## Assigned task
Every line below from the one containing "have hf : ∀" through the one containing "(Left.of_hands hx)" must be transcribed exactly. Omit all lines outside that stretch.

:: Data provided

/-- A cue issued to an IDLE player leaves a busy one alone. -/
theorem loadCue_left (env : Env) (p q : PlayerId) (i : Item) (handle : Nat) (roll : Frame) (w : W)
    (hq : (w.player q).state = .idle) : Left p w (loadCue env q i handle roll w) := by
  by_cases h : p = q
  · subst h
    exact ⟨fun h => absurd hq h, fun h => by rw [hq] at h; cases h⟩
  · have hm : ∀ (f : Player → Player) (v : W), (v.modPlayer q f).player p = v.player p :=
      fun f v => W.modPlayer_other v q p f h
    have key : (loadCue env q i handle roll w).player p = w.player p := by
      have hs : ∀ (r : PReq) (v : W), (submit env q r v).player p = v.player p := by
        intro r v
        unfold submit sendNext
        dsimp only
        split
        · rw [emit_player, hm, hm]
        · rw [hm]
      have hf : ∀ v : W, (failQueuedCue q v).player p = v.player p := by
        intro v
        unfold failQueuedCue clearCue
        dsimp only
        split
        · rw [hands_player (itemReturned_hands _ _ _ _), hm]
        · rfl
      unfold loadCue makeRoom
      dsimp only
      split
      · rw [hs]
        split
        · rw [hm]
        · rw [hm, hm]
      · rw [hf, hm]
    exact ⟨fun _ => by rw [key], fun _ => key⟩

theorem cued_left {env : Env} {p q : PlayerId} {i : Item} {handle : Nat} {roll : Frame} {w v x : W}
    (hq : (w.player q).state = .idle) (hv : v.hands = w.hands) (hx : x.hands = (loadCue env q i handle roll v).hands) :
    Left p w x :=
  ((Left.of_hands hv).trans (loadCue_left env p q i handle roll v (by rw [hands_player hv]; exact hq))).trans
    (Left.of_hands hx)

theorem freePlayer_idle {c : Chan} {a : Option PlayerId} {p : PlayerId} (h : c.freePlayer a = some p) :
    (c.seq.player p).state = .idle := by
  unfold Chan.freePlayer at h
  have := List.find?_some h
  simp [Chan.isFree] at this
  exact this.1

theorem cuePreroll_left (env : Env) (p q : PlayerId) (i : Item) (w : W) (hq : (w.player q).state = .idle) :
    Left p w (cuePreroll env q i w) := by
  unfold cuePreroll
  dsimp only
  split
  · exact Left.of_hands (by simp)
  · split
    · exact Left.of_hands (by simp)
    · split
      · exact Left.of_hands (by simp)
      · apply cued_left hq
        case hx => simp only [takePointer_hands, judgeItem_hands]; rfl
        case hv => exact modSeq_hands _ _ fun q => ⟨rfl, rfl⟩

theorem cueLanding_left (env : Env) (p : PlayerId) (w : W) : Left p w (cueLanding env w) := by
  unfold cueLanding
  dsimp only
  split
  · exact Left.refl p w
  · split
    · exact Left.refl p w
    · split
      · exact Left.refl p w
      · rename_i q hq
        have hi := freePlayer_idle hq
        split
        · exact Left.of_hands (by simp)
        · split
          · exact Left.of_hands (by simp)
          · split
            · exact Left.of_hands (by simp)
            · apply cued_left hi
              case hx => simp only [takePointer_hands, judgeItem_hands]; rfl
              case hv => simp

theorem cueBreak_left (env : Env) (p : PlayerId) (w : W) : Left p w (cueBreak env w) := by
  unfold cueBreak
  dsimp only
  split
  · exact Left.refl p w
  · split
    · exact Left.refl p w
    · split
      · exact Left.refl p w
      · rename_i q hq
        have hi := freePlayer_idle hq
        split
        · exact Left.of_hands (by simp)
        · apply cued_left hi
          case hx => rfl
          case hv => exact modSeq_hands _ _ fun q => ⟨rfl, rfl⟩

theorem lateCue_left (env : Env) (p : PlayerId) (w : W) : Left p w (lateCue env w) := by
  unfold lateCue
  dsimp only
  refine Left.trans ((cueBreak_left env p w).trans (cueLanding_left env p _)) ?_
  generalize cueLanding env (cueBreak env w) = v
  split
  · split
    · split
      · rename_i q hq; exact cuePreroll_left env p q _ v (freePlayer_idle hq)
      · exact Left.refl p v
    · exact Left.refl p v
  · exact Left.refl p v

theorem cueWindow_left (env : Env) (p : PlayerId) (w : W) : Left p w (cueWindow env w) := by
  unfold cueWindow
  split
  · split
    · split
      · rename_i q hq; exact cuePreroll_left env p q _ w (freePlayer_idle hq)
      · exact Left.refl p w
    · exact Left.refl p w
  · exact Left.refl p w

theorem sweepQuery_left (env : Env) (p : PlayerId) (w : W) : Left p w (sweepQuery env w) := by
  unfold sweepQuery
  split
  · exact Left.refl p w
  · split
    · exact Left.refl p w
    · split
      · exact Left.refl p w
      · rename_i e _ _ q hq
        have hf : (w.player q).state ≠ .fault := by
          have := List.find?_some hq
          simp [Player.quiet] at this
          exact this.1.1
        refine (submit_left env p q (.query e.sweepHandle) w hf).trans (Left.of_hands ?_)
        exact modSeq_hands _ _ fun q => ⟨rfl, rfl⟩

theorem cueAll_left (env : Env) (p : PlayerId) (n : Nat) (w : W) : Left p w (cueAll env n w) := by
  induction n generalizing w with
  | zero => exact Left.refl p w
  | succ n ih =>
    unfold cueAll
    dsimp only
    have h := (lateCue_left env p w).trans (cueWindow_left env p _)
    split
    · exact h
    · exact h.trans (ih _)

/-- What is lost, cued and asked leaves a busy player's record, and a player in FAULT, alone. -/
theorem pump_left (env : Env) (p : PlayerId) (w : W) : Left p w (pump env w) := by
  unfold pump
  dsimp only
  exact (((Left.of_hands (itemLost_hands env w)).trans (cueAll_left env p _ _)).trans
    (sweepQuery_left env p _)).trans (Left.of_hands (syncLife_hands _))

end Sys2Proof.Machine
end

::::

## Reply
      have hf : ∀ v : W, (failQueuedCue q v).player p = v.player p := by
        intro v
        unfold failQueuedCue clearCue
        dsimp only
        split
        · rw [hands_player (itemReturned_hands _ _ _ _), hm]
        · rfl
      unfold loadCue makeRoom
      dsimp only
      split
      · rw [hs]
        split
        · rw [hm]
        · rw [hm, hm]
      · rw [hf, hm]
    exact ⟨fun _ => by rw [key], fun _ => key⟩

theorem cued_left {env : Env} {p q : PlayerId} {i : Item} {handle : Nat} {roll : Frame} {w v x : W}
    (hq : (w.player q).state = .idle) (hv : v.hands = w.hands) (hx : x.hands = (loadCue env q i handle roll v).hands) :
    Left p w x :=
  ((Left.of_hands hv).trans (loadCue_left env p q i handle roll v (by rw [hands_player hv]; exact hq))).trans
    (Left.of_hands hx)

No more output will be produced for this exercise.